▶ About this exercise
You are asked to filter the data below and copy every line holding "natAbs".

▶ Supplied records
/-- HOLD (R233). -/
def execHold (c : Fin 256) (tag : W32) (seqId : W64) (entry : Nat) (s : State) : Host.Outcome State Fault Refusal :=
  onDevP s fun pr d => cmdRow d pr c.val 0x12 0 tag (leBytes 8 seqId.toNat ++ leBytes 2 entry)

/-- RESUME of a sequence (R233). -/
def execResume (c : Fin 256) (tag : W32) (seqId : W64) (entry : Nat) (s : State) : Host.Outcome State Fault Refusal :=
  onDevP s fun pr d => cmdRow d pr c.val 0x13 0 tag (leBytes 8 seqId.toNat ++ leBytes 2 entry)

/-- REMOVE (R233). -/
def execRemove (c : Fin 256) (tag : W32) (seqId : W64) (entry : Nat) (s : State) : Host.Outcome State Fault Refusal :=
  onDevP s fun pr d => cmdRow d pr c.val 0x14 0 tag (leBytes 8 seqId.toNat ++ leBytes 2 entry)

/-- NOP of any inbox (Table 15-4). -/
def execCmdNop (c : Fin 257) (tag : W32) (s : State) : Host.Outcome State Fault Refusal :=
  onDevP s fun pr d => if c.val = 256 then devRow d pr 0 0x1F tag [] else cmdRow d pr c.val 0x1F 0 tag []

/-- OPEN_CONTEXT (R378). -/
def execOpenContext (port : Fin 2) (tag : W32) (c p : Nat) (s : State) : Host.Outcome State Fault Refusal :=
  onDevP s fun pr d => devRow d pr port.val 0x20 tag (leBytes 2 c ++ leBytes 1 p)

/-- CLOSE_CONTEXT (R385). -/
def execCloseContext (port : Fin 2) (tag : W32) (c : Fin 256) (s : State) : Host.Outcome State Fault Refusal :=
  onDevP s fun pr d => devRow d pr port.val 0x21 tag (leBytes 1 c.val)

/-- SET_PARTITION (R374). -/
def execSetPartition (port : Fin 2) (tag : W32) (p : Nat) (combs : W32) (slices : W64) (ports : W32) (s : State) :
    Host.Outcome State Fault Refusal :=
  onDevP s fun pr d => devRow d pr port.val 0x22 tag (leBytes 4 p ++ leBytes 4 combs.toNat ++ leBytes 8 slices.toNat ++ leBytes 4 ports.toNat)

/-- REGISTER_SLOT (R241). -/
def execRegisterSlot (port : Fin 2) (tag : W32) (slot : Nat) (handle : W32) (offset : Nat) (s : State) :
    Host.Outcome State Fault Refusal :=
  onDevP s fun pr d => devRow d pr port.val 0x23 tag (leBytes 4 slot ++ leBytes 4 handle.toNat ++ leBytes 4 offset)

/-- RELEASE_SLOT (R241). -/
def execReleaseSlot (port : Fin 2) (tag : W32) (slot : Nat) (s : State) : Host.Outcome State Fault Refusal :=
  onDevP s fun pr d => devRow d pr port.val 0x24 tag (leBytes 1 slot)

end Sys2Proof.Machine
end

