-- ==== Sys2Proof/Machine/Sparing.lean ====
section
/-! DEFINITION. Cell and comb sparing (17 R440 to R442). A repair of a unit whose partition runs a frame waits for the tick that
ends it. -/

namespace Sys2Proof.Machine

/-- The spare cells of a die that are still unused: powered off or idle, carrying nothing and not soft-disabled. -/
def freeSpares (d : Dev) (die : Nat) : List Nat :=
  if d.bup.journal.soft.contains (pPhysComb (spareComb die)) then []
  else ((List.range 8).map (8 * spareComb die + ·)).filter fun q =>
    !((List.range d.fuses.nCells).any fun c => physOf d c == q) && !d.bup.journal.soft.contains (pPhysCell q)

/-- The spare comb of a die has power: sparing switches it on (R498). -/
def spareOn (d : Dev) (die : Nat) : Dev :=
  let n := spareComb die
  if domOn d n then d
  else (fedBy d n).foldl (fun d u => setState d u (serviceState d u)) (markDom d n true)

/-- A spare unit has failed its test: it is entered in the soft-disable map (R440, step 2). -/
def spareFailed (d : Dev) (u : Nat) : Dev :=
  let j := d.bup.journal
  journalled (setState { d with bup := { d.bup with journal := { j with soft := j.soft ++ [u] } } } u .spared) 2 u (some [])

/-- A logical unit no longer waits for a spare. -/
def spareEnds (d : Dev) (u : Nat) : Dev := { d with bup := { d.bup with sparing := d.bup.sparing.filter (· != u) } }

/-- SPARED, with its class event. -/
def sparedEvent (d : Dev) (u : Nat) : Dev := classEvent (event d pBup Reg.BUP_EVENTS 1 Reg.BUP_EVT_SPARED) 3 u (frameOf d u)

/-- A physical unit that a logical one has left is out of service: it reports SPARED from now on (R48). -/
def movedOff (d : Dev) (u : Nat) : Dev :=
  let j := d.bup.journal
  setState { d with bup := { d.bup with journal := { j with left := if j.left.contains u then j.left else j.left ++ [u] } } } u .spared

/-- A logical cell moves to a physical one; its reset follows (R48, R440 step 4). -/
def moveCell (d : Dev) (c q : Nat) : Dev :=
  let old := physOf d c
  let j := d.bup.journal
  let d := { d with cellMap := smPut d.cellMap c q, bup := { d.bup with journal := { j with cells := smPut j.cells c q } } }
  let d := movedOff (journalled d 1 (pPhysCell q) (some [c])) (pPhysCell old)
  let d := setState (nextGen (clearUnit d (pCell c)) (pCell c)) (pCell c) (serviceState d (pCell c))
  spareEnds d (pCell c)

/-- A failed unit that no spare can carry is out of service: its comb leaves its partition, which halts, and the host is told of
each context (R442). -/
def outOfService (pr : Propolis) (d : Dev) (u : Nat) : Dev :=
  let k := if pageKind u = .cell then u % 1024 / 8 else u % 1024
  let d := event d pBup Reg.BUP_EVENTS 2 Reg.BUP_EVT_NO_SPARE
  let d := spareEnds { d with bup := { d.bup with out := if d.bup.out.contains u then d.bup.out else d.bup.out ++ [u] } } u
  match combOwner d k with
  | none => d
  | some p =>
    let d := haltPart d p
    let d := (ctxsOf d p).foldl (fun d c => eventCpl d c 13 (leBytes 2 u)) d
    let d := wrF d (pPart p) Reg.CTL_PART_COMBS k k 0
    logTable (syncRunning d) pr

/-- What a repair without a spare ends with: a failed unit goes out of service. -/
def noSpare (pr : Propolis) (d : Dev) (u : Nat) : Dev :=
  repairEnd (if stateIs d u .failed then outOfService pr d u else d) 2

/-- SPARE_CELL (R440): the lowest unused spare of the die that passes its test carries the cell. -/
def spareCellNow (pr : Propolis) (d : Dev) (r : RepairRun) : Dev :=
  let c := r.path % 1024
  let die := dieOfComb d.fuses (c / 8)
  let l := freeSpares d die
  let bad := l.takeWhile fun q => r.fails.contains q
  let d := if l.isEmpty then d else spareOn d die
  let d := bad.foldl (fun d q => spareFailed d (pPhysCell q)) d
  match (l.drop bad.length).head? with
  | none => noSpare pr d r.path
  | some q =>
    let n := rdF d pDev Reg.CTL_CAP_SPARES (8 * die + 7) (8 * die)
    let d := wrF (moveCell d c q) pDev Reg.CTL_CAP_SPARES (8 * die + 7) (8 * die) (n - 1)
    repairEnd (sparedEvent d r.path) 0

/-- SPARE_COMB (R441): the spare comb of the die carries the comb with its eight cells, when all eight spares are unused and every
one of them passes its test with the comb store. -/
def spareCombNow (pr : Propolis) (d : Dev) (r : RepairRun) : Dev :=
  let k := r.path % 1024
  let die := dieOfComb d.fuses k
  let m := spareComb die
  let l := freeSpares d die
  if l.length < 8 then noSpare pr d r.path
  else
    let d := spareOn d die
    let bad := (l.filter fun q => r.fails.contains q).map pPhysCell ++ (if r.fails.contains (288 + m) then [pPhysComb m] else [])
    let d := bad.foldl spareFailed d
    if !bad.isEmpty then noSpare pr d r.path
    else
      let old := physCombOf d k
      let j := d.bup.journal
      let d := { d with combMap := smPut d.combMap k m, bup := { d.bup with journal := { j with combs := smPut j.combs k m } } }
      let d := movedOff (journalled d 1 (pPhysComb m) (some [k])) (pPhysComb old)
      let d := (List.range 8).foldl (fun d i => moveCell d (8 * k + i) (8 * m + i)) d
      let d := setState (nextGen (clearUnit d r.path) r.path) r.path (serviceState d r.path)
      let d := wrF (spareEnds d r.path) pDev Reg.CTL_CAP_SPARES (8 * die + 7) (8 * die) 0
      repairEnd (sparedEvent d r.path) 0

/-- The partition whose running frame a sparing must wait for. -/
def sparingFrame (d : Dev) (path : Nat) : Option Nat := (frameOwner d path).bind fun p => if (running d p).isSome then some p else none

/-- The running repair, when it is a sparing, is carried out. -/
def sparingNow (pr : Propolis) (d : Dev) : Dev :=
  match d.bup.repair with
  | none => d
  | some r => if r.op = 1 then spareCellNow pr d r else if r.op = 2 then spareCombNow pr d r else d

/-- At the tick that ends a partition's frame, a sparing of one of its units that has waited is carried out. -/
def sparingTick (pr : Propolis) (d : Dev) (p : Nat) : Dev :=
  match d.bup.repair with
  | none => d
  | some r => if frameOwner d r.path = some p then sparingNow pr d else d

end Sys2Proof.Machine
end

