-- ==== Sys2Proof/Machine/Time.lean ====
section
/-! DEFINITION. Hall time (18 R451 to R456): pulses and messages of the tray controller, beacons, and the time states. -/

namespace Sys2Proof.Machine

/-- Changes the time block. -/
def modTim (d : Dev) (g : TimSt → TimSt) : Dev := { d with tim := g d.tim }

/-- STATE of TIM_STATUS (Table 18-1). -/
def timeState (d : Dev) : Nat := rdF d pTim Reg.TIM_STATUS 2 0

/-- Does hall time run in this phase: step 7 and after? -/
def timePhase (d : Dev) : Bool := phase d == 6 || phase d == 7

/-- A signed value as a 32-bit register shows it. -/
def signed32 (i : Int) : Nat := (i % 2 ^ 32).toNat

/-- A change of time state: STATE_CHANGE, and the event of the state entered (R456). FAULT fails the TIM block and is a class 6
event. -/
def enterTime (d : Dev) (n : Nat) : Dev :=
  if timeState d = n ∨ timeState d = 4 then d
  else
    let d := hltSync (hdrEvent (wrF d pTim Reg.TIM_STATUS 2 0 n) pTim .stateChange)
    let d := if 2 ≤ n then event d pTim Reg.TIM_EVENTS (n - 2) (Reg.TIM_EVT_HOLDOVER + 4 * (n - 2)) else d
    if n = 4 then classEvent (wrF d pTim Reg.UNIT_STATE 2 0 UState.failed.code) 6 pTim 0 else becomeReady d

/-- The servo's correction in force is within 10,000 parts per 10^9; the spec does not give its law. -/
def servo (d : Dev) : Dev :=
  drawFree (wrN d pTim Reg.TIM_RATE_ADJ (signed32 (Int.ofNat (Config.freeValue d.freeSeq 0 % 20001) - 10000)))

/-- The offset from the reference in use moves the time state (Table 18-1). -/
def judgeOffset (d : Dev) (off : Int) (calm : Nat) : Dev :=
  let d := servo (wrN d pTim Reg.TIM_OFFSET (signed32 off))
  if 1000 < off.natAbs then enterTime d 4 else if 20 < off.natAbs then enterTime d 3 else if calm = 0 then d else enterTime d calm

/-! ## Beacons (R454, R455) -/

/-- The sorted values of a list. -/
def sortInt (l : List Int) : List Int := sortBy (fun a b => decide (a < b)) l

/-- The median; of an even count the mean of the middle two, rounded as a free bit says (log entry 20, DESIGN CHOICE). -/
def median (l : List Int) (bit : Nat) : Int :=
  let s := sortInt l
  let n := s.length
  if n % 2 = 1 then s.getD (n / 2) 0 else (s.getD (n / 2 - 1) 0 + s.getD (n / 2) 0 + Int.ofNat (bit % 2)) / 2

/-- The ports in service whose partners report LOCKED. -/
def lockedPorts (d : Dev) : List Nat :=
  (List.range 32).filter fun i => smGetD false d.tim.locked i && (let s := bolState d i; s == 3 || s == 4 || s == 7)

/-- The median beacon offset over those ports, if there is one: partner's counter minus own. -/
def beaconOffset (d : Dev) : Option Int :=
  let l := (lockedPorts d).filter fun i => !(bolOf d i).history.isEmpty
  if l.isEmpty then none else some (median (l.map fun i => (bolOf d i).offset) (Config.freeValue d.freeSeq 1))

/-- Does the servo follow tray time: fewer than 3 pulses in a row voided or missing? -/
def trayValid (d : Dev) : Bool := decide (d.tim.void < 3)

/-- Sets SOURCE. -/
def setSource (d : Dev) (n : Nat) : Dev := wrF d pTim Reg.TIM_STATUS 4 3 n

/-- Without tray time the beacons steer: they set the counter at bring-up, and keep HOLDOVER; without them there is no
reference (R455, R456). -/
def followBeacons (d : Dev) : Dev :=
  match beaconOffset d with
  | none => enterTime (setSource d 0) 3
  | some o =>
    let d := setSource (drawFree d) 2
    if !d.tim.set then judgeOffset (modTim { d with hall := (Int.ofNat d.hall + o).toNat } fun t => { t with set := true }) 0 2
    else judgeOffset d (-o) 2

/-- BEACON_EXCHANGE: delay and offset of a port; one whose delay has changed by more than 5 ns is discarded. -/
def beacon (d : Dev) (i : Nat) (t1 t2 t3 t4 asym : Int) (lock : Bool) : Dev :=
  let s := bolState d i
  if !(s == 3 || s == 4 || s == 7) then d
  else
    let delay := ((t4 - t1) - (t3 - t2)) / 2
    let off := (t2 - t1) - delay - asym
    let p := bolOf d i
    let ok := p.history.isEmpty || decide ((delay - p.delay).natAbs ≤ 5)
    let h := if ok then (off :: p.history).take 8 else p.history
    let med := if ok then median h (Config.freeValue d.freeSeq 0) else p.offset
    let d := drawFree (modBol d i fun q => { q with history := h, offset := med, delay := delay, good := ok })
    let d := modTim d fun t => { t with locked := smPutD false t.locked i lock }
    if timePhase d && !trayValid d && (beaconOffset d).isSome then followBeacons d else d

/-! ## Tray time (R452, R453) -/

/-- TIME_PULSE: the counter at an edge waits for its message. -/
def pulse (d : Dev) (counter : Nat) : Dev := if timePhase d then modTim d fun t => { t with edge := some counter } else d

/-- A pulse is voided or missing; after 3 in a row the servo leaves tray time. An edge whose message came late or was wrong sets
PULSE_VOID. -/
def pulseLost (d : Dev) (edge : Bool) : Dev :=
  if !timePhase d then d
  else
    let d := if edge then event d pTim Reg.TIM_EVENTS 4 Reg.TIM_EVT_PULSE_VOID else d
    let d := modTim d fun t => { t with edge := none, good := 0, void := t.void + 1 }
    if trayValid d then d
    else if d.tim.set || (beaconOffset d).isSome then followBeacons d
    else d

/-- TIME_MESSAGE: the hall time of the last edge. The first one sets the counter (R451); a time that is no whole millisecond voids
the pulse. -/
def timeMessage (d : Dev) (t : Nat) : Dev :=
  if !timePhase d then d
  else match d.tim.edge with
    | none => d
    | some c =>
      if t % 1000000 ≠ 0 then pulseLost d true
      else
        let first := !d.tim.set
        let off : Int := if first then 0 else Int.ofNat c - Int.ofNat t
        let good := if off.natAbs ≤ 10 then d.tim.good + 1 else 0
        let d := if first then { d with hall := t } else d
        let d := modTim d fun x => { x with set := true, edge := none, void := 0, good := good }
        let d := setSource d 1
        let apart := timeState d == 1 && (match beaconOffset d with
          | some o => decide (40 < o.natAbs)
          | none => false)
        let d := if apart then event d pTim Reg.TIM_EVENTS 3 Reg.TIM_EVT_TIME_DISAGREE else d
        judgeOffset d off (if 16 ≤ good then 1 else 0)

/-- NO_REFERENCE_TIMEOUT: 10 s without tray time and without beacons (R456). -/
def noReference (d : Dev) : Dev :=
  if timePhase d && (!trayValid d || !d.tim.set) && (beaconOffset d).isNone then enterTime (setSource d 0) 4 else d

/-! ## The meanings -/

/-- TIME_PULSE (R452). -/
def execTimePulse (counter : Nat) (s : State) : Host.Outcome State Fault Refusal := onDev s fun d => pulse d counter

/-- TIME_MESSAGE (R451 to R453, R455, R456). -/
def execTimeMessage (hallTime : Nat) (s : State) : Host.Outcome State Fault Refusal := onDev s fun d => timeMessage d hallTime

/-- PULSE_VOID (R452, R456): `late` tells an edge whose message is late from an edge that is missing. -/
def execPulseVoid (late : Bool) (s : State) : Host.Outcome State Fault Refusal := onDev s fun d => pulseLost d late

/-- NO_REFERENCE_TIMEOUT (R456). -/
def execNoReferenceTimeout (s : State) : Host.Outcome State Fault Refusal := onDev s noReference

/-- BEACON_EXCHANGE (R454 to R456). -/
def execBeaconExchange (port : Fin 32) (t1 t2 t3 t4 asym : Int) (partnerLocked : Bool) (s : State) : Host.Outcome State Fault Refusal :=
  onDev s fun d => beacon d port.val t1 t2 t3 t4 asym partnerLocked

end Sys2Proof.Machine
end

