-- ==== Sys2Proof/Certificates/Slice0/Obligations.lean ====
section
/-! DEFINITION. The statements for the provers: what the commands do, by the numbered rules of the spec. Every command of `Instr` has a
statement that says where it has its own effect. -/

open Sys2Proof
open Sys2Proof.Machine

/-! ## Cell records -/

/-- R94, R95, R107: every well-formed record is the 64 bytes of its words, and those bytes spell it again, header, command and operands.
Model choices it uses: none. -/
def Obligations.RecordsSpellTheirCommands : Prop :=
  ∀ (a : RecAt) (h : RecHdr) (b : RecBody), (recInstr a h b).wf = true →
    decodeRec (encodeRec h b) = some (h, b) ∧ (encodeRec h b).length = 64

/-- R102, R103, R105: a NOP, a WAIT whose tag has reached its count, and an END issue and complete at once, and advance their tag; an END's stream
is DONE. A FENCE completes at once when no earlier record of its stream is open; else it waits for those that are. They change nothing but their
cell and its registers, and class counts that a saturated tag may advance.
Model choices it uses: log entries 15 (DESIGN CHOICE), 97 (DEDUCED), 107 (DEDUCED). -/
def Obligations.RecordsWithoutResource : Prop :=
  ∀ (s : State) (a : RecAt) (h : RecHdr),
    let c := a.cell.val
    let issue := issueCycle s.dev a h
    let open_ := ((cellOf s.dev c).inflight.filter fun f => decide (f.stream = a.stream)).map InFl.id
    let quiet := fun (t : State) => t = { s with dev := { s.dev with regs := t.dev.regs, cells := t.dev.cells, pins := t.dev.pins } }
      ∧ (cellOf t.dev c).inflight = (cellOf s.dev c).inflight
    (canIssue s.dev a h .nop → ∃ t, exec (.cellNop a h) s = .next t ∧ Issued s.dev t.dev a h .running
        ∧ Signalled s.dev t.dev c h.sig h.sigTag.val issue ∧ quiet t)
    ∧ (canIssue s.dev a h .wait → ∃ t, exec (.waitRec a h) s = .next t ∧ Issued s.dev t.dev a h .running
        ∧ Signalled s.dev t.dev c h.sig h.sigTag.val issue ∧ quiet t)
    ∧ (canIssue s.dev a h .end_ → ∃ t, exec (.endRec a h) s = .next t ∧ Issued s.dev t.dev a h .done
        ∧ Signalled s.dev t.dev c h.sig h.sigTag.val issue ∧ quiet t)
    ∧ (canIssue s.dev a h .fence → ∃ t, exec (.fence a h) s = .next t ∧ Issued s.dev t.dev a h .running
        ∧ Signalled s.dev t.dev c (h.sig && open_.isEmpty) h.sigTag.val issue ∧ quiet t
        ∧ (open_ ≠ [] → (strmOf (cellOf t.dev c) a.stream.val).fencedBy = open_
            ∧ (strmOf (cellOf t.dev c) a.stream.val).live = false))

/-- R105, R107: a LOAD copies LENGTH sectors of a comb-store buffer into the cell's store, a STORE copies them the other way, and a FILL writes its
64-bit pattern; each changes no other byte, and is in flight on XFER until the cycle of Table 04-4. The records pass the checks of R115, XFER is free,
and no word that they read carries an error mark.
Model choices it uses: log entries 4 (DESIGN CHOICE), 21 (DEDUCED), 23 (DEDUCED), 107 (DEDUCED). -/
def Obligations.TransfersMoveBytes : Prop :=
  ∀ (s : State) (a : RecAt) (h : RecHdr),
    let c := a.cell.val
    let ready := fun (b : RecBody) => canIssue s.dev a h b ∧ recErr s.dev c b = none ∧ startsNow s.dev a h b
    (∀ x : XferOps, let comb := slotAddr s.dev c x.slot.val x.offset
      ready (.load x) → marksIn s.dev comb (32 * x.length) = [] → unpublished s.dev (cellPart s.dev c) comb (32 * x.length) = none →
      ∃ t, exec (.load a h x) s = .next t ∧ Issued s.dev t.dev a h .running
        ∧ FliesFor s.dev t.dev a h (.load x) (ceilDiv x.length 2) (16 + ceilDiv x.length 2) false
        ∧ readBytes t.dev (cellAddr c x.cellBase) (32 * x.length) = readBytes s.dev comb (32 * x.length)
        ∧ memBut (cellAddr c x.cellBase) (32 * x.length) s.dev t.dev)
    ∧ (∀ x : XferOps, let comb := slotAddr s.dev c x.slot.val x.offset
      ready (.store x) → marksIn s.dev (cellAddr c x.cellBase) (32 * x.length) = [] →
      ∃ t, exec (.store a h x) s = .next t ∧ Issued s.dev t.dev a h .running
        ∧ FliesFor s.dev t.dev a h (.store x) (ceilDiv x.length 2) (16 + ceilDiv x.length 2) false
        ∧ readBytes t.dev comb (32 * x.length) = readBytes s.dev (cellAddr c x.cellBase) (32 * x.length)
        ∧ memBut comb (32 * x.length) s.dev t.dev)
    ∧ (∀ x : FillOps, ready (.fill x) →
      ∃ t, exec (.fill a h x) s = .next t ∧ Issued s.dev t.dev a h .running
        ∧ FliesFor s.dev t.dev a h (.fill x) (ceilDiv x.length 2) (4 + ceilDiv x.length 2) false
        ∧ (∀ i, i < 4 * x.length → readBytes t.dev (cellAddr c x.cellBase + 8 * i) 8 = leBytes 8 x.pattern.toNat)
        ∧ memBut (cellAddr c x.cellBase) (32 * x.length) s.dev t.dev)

▶ Task solution
  if 1000 < off.natAbs then enterTime d 4 else if 20 < off.natAbs then enterTime d 3 else if calm = 0 then d else enterTime d calm
    let ok := p.history.isEmpty || decide ((delay - p.delay).natAbs ≤ 5)
        let good := if off.natAbs ≤ 10 then d.tim.good + 1 else 0
          | some o => decide (40 < o.natAbs)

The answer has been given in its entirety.